▶ DESCRIPTION OF THE TASK
Repeat word for word every line of the data below, from the first through the line containing "role := .iter", and stop there.

[Stored items]
☆ ☆ ☆

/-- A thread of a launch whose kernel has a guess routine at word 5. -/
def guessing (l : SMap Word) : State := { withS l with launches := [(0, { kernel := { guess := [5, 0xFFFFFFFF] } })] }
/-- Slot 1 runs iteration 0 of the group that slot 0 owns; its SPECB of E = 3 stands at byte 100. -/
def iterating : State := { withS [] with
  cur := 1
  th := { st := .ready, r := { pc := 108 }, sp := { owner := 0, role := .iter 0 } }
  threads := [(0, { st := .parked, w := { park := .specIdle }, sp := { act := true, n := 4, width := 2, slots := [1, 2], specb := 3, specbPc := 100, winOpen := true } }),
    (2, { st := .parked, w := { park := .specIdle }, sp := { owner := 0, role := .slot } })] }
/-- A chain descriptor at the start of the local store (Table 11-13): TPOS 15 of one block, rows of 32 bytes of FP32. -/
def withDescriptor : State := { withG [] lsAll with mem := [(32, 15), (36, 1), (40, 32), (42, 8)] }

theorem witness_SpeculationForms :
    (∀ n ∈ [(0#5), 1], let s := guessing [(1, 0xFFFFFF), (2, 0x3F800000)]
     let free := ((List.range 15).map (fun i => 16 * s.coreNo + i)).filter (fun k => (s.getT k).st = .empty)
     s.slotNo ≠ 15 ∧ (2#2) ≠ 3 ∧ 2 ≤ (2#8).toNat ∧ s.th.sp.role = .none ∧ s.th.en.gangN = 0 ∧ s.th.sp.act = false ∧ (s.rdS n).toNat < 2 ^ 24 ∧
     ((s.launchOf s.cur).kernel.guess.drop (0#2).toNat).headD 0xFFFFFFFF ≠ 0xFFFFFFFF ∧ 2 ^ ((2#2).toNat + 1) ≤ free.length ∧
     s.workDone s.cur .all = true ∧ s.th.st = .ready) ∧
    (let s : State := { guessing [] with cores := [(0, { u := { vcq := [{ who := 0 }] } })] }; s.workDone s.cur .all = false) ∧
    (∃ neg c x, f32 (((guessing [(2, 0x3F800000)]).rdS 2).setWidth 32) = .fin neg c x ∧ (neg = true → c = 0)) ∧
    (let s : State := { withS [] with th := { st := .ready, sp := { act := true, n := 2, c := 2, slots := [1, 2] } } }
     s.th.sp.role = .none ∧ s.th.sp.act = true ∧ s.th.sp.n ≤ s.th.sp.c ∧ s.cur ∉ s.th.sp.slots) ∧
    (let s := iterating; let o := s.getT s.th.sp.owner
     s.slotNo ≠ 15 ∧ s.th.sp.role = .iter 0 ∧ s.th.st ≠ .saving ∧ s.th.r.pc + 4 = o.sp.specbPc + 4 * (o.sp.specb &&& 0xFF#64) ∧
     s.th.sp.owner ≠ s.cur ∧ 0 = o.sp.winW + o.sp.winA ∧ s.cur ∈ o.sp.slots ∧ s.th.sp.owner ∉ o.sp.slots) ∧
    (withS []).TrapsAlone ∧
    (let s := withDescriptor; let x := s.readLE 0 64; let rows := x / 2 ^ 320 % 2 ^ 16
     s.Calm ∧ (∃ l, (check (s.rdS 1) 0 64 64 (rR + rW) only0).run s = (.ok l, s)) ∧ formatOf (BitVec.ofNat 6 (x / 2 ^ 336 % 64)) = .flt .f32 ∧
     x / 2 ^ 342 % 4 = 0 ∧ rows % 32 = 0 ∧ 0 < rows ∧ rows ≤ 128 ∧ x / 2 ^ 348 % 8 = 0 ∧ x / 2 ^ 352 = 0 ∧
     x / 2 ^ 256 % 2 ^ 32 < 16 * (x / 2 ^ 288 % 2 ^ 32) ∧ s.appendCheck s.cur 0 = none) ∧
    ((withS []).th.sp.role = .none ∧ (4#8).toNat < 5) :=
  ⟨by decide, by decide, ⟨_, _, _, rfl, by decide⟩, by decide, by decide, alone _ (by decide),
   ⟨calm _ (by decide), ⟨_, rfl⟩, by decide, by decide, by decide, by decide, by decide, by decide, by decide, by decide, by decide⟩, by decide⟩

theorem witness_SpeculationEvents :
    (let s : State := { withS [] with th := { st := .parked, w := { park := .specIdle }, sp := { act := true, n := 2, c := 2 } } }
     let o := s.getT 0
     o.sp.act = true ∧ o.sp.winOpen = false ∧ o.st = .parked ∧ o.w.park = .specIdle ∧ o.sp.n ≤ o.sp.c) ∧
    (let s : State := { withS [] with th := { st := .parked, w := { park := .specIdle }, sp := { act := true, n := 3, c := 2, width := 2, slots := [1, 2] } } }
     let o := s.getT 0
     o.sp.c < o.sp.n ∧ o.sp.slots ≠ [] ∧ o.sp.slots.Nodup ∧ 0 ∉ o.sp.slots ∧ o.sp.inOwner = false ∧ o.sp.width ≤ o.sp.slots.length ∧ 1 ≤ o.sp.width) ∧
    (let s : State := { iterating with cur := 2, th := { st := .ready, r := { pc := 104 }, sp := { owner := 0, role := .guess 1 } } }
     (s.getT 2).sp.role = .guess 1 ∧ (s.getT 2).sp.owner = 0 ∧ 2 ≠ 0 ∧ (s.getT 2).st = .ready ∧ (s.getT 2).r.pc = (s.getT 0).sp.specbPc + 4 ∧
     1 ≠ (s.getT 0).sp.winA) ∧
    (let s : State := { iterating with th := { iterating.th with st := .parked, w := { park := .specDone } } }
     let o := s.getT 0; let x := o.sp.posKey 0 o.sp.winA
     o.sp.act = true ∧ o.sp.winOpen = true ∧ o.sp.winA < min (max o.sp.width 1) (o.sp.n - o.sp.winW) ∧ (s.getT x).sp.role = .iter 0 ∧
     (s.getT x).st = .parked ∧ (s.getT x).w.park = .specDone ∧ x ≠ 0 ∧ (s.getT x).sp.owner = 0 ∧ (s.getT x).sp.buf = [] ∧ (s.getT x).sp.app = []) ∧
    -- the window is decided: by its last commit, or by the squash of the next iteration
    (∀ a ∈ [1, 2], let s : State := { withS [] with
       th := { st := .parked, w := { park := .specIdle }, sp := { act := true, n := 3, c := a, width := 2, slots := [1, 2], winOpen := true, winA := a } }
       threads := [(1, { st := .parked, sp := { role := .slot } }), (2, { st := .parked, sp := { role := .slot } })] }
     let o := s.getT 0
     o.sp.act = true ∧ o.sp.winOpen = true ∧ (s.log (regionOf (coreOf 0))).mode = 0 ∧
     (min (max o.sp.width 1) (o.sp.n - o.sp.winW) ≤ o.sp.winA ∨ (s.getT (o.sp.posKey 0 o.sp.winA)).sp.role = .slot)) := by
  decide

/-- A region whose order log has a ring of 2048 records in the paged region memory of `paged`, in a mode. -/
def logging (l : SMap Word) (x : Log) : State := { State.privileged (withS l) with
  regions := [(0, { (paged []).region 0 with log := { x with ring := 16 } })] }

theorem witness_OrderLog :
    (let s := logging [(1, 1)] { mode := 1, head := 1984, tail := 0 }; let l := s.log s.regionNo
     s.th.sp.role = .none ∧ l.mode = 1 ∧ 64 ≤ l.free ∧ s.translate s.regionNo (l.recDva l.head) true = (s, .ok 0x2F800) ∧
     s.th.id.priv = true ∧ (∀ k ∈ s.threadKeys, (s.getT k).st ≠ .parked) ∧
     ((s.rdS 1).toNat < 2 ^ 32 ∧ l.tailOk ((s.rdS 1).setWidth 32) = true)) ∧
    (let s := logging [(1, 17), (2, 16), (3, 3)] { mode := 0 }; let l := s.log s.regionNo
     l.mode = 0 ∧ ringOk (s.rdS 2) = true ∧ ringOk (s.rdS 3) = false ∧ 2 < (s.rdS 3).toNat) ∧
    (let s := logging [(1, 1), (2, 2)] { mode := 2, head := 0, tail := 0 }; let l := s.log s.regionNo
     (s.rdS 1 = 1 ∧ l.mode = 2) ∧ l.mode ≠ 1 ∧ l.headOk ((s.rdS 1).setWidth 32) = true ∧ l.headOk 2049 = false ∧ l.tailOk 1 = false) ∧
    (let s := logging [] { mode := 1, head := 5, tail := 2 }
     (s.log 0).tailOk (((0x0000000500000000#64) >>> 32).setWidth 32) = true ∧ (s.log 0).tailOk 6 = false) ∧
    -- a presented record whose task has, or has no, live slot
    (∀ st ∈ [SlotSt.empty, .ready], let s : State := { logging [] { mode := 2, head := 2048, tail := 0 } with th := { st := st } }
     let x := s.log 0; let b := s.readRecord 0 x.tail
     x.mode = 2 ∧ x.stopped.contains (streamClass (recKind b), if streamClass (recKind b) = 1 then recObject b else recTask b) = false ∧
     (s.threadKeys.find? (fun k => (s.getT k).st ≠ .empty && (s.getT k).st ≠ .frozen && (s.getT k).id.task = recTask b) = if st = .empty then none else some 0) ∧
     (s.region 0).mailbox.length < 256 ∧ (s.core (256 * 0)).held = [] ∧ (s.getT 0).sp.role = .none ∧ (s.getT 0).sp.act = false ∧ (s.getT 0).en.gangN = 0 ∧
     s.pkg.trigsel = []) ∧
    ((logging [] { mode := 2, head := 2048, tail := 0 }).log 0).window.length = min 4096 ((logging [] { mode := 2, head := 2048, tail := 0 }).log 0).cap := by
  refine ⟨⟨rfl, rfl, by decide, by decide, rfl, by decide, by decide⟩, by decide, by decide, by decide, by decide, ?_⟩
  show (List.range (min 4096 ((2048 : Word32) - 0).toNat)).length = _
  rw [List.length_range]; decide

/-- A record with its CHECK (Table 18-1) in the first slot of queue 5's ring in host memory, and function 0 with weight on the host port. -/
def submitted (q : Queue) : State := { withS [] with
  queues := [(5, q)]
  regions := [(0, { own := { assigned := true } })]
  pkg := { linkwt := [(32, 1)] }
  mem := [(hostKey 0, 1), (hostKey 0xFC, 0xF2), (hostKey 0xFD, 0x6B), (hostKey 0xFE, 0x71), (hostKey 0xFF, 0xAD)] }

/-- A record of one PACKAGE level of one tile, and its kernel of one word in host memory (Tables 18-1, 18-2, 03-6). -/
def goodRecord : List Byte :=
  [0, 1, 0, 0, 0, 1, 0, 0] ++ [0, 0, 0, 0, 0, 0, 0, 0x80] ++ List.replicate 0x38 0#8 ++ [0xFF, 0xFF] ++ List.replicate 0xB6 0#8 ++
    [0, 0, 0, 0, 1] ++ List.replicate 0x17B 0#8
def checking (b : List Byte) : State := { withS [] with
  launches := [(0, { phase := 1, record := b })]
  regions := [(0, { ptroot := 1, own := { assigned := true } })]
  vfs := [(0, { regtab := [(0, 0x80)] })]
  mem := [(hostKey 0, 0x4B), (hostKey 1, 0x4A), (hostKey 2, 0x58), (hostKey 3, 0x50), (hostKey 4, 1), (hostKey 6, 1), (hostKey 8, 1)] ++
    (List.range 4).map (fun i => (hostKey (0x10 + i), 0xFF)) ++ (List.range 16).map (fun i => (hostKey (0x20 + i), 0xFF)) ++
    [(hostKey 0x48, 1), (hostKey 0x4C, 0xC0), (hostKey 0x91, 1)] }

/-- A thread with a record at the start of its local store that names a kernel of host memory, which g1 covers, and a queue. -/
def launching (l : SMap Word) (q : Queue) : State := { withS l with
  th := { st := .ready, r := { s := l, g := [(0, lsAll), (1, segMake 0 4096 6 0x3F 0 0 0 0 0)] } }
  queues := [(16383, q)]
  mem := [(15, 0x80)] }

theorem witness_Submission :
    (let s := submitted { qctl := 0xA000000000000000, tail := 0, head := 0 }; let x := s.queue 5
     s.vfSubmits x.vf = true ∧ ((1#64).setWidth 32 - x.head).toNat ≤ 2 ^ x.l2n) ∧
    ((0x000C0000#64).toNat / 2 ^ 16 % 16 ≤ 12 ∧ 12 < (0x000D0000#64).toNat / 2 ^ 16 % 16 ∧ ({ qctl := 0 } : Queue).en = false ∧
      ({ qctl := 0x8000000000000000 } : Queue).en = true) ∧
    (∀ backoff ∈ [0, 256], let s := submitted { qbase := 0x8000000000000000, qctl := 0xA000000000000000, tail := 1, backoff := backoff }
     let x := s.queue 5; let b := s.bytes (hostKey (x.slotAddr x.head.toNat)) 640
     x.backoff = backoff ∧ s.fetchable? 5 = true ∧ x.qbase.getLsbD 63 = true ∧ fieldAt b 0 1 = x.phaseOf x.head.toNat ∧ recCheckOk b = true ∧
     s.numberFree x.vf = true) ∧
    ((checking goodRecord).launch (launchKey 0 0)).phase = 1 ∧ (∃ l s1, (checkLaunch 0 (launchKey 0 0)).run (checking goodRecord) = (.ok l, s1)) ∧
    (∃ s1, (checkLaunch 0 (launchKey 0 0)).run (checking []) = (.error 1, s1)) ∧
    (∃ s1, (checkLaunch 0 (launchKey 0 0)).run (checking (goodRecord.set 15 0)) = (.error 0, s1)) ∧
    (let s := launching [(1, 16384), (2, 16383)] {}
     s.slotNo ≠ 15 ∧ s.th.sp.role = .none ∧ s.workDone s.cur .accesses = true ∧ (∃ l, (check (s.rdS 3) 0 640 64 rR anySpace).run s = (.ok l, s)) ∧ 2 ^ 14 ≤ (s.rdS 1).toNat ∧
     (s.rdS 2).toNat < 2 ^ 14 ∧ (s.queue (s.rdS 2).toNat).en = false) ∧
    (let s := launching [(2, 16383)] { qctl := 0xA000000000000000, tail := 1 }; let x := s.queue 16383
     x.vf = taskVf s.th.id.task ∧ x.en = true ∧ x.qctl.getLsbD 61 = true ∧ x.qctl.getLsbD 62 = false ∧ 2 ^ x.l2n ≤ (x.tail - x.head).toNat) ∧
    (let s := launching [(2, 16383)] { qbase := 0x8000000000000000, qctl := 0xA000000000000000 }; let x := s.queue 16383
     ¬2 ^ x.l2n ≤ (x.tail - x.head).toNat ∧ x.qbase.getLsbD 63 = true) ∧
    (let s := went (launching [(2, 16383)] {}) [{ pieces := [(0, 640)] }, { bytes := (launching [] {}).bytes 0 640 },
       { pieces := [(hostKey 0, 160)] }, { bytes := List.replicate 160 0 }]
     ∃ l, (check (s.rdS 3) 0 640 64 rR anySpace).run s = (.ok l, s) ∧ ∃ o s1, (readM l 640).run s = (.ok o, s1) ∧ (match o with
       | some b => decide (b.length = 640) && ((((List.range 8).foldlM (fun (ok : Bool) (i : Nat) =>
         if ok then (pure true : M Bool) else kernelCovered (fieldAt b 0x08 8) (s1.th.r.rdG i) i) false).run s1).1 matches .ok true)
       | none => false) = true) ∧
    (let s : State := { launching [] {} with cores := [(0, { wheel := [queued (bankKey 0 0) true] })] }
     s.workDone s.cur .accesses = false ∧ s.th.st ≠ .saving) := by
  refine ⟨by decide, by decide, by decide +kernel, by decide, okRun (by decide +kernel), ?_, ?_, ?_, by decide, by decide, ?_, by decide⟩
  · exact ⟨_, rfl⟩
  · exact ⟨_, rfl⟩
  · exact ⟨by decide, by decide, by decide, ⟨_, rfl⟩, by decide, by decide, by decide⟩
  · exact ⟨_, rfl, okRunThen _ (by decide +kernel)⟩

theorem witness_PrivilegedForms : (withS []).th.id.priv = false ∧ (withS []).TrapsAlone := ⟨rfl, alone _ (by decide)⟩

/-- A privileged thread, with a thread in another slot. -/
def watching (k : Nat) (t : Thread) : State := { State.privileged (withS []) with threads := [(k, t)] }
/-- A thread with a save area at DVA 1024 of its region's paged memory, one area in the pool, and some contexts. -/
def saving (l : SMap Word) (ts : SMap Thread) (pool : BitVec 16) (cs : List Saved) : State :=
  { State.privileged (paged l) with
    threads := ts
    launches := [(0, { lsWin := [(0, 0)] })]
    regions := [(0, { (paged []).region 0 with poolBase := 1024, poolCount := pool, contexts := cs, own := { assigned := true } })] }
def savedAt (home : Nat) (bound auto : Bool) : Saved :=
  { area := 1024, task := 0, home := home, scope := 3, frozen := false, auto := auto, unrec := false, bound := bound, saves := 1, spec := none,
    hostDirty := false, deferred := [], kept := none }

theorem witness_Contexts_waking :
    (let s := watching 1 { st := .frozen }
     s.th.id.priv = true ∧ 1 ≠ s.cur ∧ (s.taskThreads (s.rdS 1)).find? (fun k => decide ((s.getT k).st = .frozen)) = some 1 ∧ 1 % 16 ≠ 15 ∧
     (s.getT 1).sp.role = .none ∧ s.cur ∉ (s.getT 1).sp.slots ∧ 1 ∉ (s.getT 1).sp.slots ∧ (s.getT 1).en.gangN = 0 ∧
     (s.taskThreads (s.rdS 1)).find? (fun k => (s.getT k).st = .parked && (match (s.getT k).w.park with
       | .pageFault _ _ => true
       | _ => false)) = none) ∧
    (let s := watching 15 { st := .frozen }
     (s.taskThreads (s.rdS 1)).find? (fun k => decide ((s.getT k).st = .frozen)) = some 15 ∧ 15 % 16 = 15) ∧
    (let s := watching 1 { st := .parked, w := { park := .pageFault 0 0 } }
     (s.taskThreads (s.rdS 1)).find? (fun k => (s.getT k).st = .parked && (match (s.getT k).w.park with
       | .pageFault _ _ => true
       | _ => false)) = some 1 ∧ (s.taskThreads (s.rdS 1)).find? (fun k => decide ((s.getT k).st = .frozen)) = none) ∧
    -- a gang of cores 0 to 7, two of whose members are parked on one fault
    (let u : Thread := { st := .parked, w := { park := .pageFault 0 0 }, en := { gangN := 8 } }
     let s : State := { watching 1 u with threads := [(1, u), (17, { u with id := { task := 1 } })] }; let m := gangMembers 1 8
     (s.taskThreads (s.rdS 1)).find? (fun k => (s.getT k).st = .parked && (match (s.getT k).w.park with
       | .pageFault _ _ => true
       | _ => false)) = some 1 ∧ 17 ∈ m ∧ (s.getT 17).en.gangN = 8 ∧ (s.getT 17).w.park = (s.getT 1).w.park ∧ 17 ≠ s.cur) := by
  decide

☆ ☆ ☆

▶ RESPONSE TO THE EXERCISE
/-- A thread of a launch whose kernel has a guess routine at word 5. -/
def guessing (l : SMap Word) : State := { withS l with launches := [(0, { kernel := { guess := [5, 0xFFFFFFFF] } })] }
/-- Slot 1 runs iteration 0 of the group that slot 0 owns; its SPECB of E = 3 stands at byte 100. -/
def iterating : State := { withS [] with
  cur := 1
  th := { st := .ready, r := { pc := 108 }, sp := { owner := 0, role := .iter 0 } }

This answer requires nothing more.